Saved entries
-- ==== Sys2Proof/Machine/Ops.lean ====
section
/-! DEFINITION. Shared operations: error records and reply queues (R9, R11), the checks a packet passes on
its way to its owner block (R5, R7), slots, holds, recency and allocation in the runner table (chapter 4),
and the re-rendering of a slot where it is shown (R77, R101). -/

namespace Sys2Proof.Machine

/-- A count that rises by 1 and stays at its cap once it has reached it. -/
def satInc (cap n : Nat) : Nat := min cap (n + 1)

/-! ### Error records and reply queues -/

/-- Change the error record of a channel. -/
def State.updError (s : State) (c : Channel) (f : ErrorRecord → ErrorRecord) : State :=
  s.withLc { s.lc with errors := s.lc.errors.set c (f s.lc.errors[c]) }

/-- Count a refusal and keep the first one (R9). -/
def ErrorRecord.refusal (e : ErrorRecord) (kind : Byte) (reason : Reason) : ErrorRecord :=
  { e with
    refusals := satInc Config.byteCountCap e.refusals
    first := match e.first with
      | some f => some f
      | none => some (kind, reason) }

/-- Record a refused request in the channel's error record (R9). -/
def State.refuse (s : State) (c : Channel) (kind : Byte) (reason : Reason) : State :=
  s.updError c fun e => e.refusal kind reason

/-- Set HEADER_BAD in a channel's error record (R9). -/
def State.flagHeaderBad (s : State) (c : Channel) : State := s.updError c fun e => { e with headerBad := true }

/-- Set PAYLOAD_BAD in a channel's error record (R9). -/
def State.flagPayloadBad (s : State) (c : Channel) : State := s.updError c fun e => { e with payloadBad := true }

/-- Set CUT in a channel's error record (R9). -/
def State.flagCut (s : State) (c : Channel) : State := s.updError c fun e => { e with cut := true }

/-- Set WRONG_CHANNEL in a channel's error record (R9). -/
def State.flagWrongChannel (s : State) (c : Channel) : State :=
  s.updError c fun e => { e with wrongChannel := true }

/-- Set LAPSED in a channel's error record (R9, R15). -/
def State.flagLapsed (s : State) (c : Channel) : State := s.updError c fun e => { e with lapsed := true }

/-- Set the reply queue of a channel. -/
def State.withReplies (s : State) (c : Channel) (q : List Reply) : State :=
  s.withLc { s.lc with replies := s.lc.replies.set c q }

/-- Add a reply to the tail of a channel's reply queue (R11). -/
def State.enqueueReply (s : State) (c : Channel) (r : Reply) : State :=
  s.withReplies c (s.lc.replies[c] ++ [r])

/-! ### The path of a packet to its owner block -/

/-- The outcome of the checks of R5. -/
inductive PacketError where
  | headerBad | wrongChannel | unknownKind | notPermitted | payloadBad
  deriving DecidableEq, Repr

/-- Steps 1 to 4 of R5, on the header, for a burst of channel `c`; none if they pass. -/
def headerError (h : Header) (c : Channel) : Option PacketError :=
  if !headerOk h then some .headerBad
  else if headerChannel h ≠ c then some .wrongChannel
  else
    match kindOfCode h.kind with
    | none => some .unknownKind
    | some k => if kindPermitted k c then none else some .notPermitted

/-- The five checks of R5 on a whole packet; none if it is a checked request. -/
def packetError (kind : Byte) (p : Packet) (c : Channel) : Option PacketError :=
  match headerError (packetHeader kind p) c with
  | some e => some e
  | none => if payloadOk p.body then none else some .payloadBad

/-- What a failed check of R5 leaves: a flag or a counted refusal in the burst's channel's record, and
after HEADER_BAD the rest of the burst is ignored (R6). -/
def packetErrorEffect (e : PacketError) (kind : Byte) (c : Channel) (s : State) : State :=
  match e with
  | .headerBad => (s.withLc { s.lc with burst := some (.taken c true) }).flagHeaderBad c
  | .wrongChannel => s.flagWrongChannel c
  | .unknownKind => s.refuse c kind .unknownKind
  | .notPermitted => s.refuse c kind .notPermitted
  | .payloadBad => s.flagPayloadBad c

/-- The two checks of R7 on a checked request; none if it goes to its owner block. -/
def requestRefusal (k : Kind) (p : Packet) (c : Channel) (s : State) : Option Reason :=
  if !formOk k p.body then some .badLength
  else if kindAsking k ∧ Config.replyCapacity ≤ s.lc.replies[c].length then some .replyFull
  else none

/-- The channel whose packets are being assembled: the channel of a taken burst whose framing is not
lost, while RESET is not asserted (R1, R6, R171). -/
def State.hearing (s : State) : Option Channel :=
  if s.resetHeld then none
  else
    match s.lc.burst with
    | some (.taken c false) => some c
    | some (.taken _ true) => none
    | some (.afterGrace _) => none
    | some .unheard => none
    | none => none

/-- What an owner block answers to a request: carried out, refused with a reason (with the state the
refusal leaves, R45), or the model's stop. -/
inductive Answer where
  | done (s : State)
  | refused (reason : Reason) (s : State)
  | stop (f : Fault)

/-- The path of a whole packet of kind `k`: ignored outside a heard burst (R1), checked as R5 and R7 say,
then executed by its owner (R7), a refusal being recorded (R9). -/
def receive (k : Kind) (p : Packet) (owner : Channel → State → Answer) (s : State) :
    Host.Outcome State Fault Refusal :=
  match s.hearing with
  | none => .next s
  | some c =>
    match packetError (kindCode k) p c with
    | some e => .next (packetErrorEffect e (kindCode k) c s)
    | none =>
      match requestRefusal k p c s with
      | some reason => .next (s.refuse c (kindCode k) reason)
      | none =>
        match owner c s with
        | .done t => .next t
        | .refused reason t => .next (t.refuse c (kindCode k) reason)
        | .stop f => .fault f

/-- An event at the device: nothing happens while RESET is asserted (R171). -/
def event (s : State) (effect : State → State) : Host.Outcome State Fault Refusal :=
  if s.resetHeld then .next s else .next (effect s)

/-! ### Marks and counts -/

/-- The marks of a reader. -/
def CmuState.marks (x : CmuState) : Reader → ReaderMarks
  | .a => x.marksA
  | .b => x.marksB

/-- Replace the marks of a reader. -/
def CmuState.withMarks (x : CmuState) (r : Reader) (m : ReaderMarks) : CmuState :=
  match r with
  | .a => { x with marksA := m }
  | .b => { x with marksB := m }

/-- Replace the mark trouble counts of a reader. -/
def AttentionState.withCounts (a : AttentionState) (r : Reader) (m : MarkCounts) : AttentionState :=
  match r with
  | .a => { a with countsA := m }
  | .b => { a with countsB := m }

/-! ### The runner table -/

/-- The slot that holds a bib, if one does (R62). -/
def RunnerTable.lookup (t : RunnerTable) (bib : Nat) : Option Slot :=
  (List.finRange 256).find? fun i =>
    match t.slots[i] with
    | some r => r.bib == bib
    | none => false

/-- Store a record in a slot. -/
def RunnerTable.put (t : RunnerTable) (i : Slot) (r : Record) : RunnerTable :=
  { t with slots := t.slots.set i (some r) }

/-- Create a reference to a slot: its hold count rises by 1 (R66). -/
def RunnerTable.hold (t : RunnerTable) (i : Slot) : RunnerTable :=
  { t with holds := t.holds.set i (t.holds[i] + 1) }

/-- Release a reference to a slot: its hold count falls by 1 (R66). -/
def RunnerTable.release (t : RunnerTable) (i : Slot) : RunnerTable :=
  { t with holds := t.holds.set i (t.holds[i] - 1) }

/-- Whether a slot is held (R66). -/
def RunnerTable.isHeld (t : RunnerTable) (i : Slot) : Bool := 0 < t.holds[i]

/-- Whether a slot holds a pinned record (R67). -/
def RunnerTable.isPinned (t : RunnerTable) (i : Slot) : Bool :=
  match t.slots[i] with
  | some r => r.pin.isSome
  | none => false

/-- Whether a slot is OCCUPIED (R62). -/
def RunnerTable.isOccupied (t : RunnerTable) (i : Slot) : Bool := t.slots[i].isSome

/-- The number of occupied slots (R62). -/
def RunnerTable.occupiedCount (t : RunnerTable) : Nat :=
  ((List.finRange 256).filter t.isOccupied).length

/-- The number of pinned slots (R67). -/
def RunnerTable.pinnedCount (t : RunnerTable) : Nat :=
  ((List.finRange 256).filter t.isPinned).length

/-- Move a slot to the front of the recency order (R65). -/
def RunnerTable.toFront (t : RunnerTable) (i : Slot) : RunnerTable :=
  { t with order := i :: t.order.erase i }

/-- The victim: the first slot from the back of the recency order that is neither pinned nor held (R68). -/
def RunnerTable.victim (t : RunnerTable) : Option Slot :=
  t.order.reverse.find? fun i => !t.isPinned i && !t.isHeld i

/-- Remove the fill request for a bib, if the list has one (R75). -/
def RunnerTable.withdraw (t : RunnerTable) (bib : Nat) : RunnerTable :=
  { t with fills := t.fills.filter fun e => e.bib ≠ bib }

/-- Evict the record of a slot, with its fill request (R69). -/
def RunnerTable.evict (t : RunnerTable) (i : Slot) : RunnerTable :=
  match t.slots[i] with
  | some r => { t.withdraw r.bib with slots := t.slots.set i none }
  | none => t

/-- Allocate a victim slot for a new record: evict, store, move to the front (R70). -/
def RunnerTable.allocate (t : RunnerTable) (r : Record) : Option (Slot × RunnerTable) :=
  match t.victim with
  | some i => some (i, ((t.evict i).put i r).toFront i)
  | none => none

/-- Enter a fill request for a new bib at the tail of the list (R72). -/
def RunnerTable.enterFill (t : RunnerTable) (bib : Nat) (slot : Slot) : RunnerTable :=
  { t with fills := t.fills ++ [{ bib, slot, sent := false, offers := 0, sentAt := none }] }

/-- Derive the record of a slot (R88). -/
def State.deriveSlot (s : State) (i : Slot) : State :=
  match s.rt.slots[i] with
  | some r => s.withRt (s.rt.put i (derive s.cmu.waves s.ci r))
  | none => s

/-! ### Re-rendering a slot where it is shown -/

/-- The first buffer that shows a slot (R139). -/
def ListState.lineOf (l : ListState) (i : Slot) : Option Nat :=
  l.buffers.findIdx? fun b =>
    match b with
    | some line => line.slot == i
    | none => false

/-- Render buffer `j` again from the record, for pass `pass`, keeping its place and shown time (R141,
R144). -/
def rerenderBuffer (j : Nat) (line : ListLine) (pass : PassNo) (s : State) : State :=
  let fresh := renderedLine s.rt line.slot line.bib pass line.shownAt
  writeBuffer j (s.withLs { s.ls with buffers := s.ls.buffers.set j (some fresh) })

/-- Re-render the list line that shows a slot, if one does (R141). -/
def rerenderLine (i : Slot) (s : State) : State :=
  match s.ls.lineOf i with
  | some j =>
    match s.ls.buffers.getD j none with
    | some line => rerenderBuffer j line line.pass s
    | none => s
  | none => s

/-- Whether a feature is a runner or leader feature for a slot. -/
def Feature.isFor (f : Feature) (i : Slot) : Bool :=
  match f.ref with
  | .runner e => e.slot == i
  | .message _ => false

/-- Re-render the band if the shown feature is for a slot (R136). -/
def rerenderBand (i : Slot) (s : State) : State :=
  match s.fc.shown with
  | some f => if f.isFor i then renderBand s else s
  | none => s

/-- Re-render a slot where it is shown: its list line and the band (R59, R77, R101). -/
def rerender (i : Slot) (s : State) : State := rerenderBand i (rerenderLine i s)

end Sys2Proof.Machine
end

▸ **What you have to do**: Look above for the line holding "done (s : State)" and the line holding "f => .fault f", then output exactly those two lines and every line between them, nothing more.

▸ **Answer for this exercise**:
  | done (s : State)
  | refused (reason : Reason) (s : State)
  | stop (f : Fault)

/-- The path of a whole packet of kind `k`: ignored outside a heard burst (R1), checked as R5 and R7 say,
then executed by its owner (R7), a refusal being recorded (R9). -/
def receive (k : Kind) (p : Packet) (owner : Channel → State → Answer) (s : State) :
    Host.Outcome State Fault Refusal :=
  match s.hearing with
  | none => .next s
  | some c =>
    match packetError (kindCode k) p c with
    | some e => .next (packetErrorEffect e (kindCode k) c s)
    | none =>
      match requestRefusal k p c s with
      | some reason => .next (s.refuse c (kindCode k) reason)
      | none =>
        match owner c s with
        | .done t => .next t
        | .refused reason t => .next (t.refuse c (kindCode k) reason)
        | .stop f => .fault f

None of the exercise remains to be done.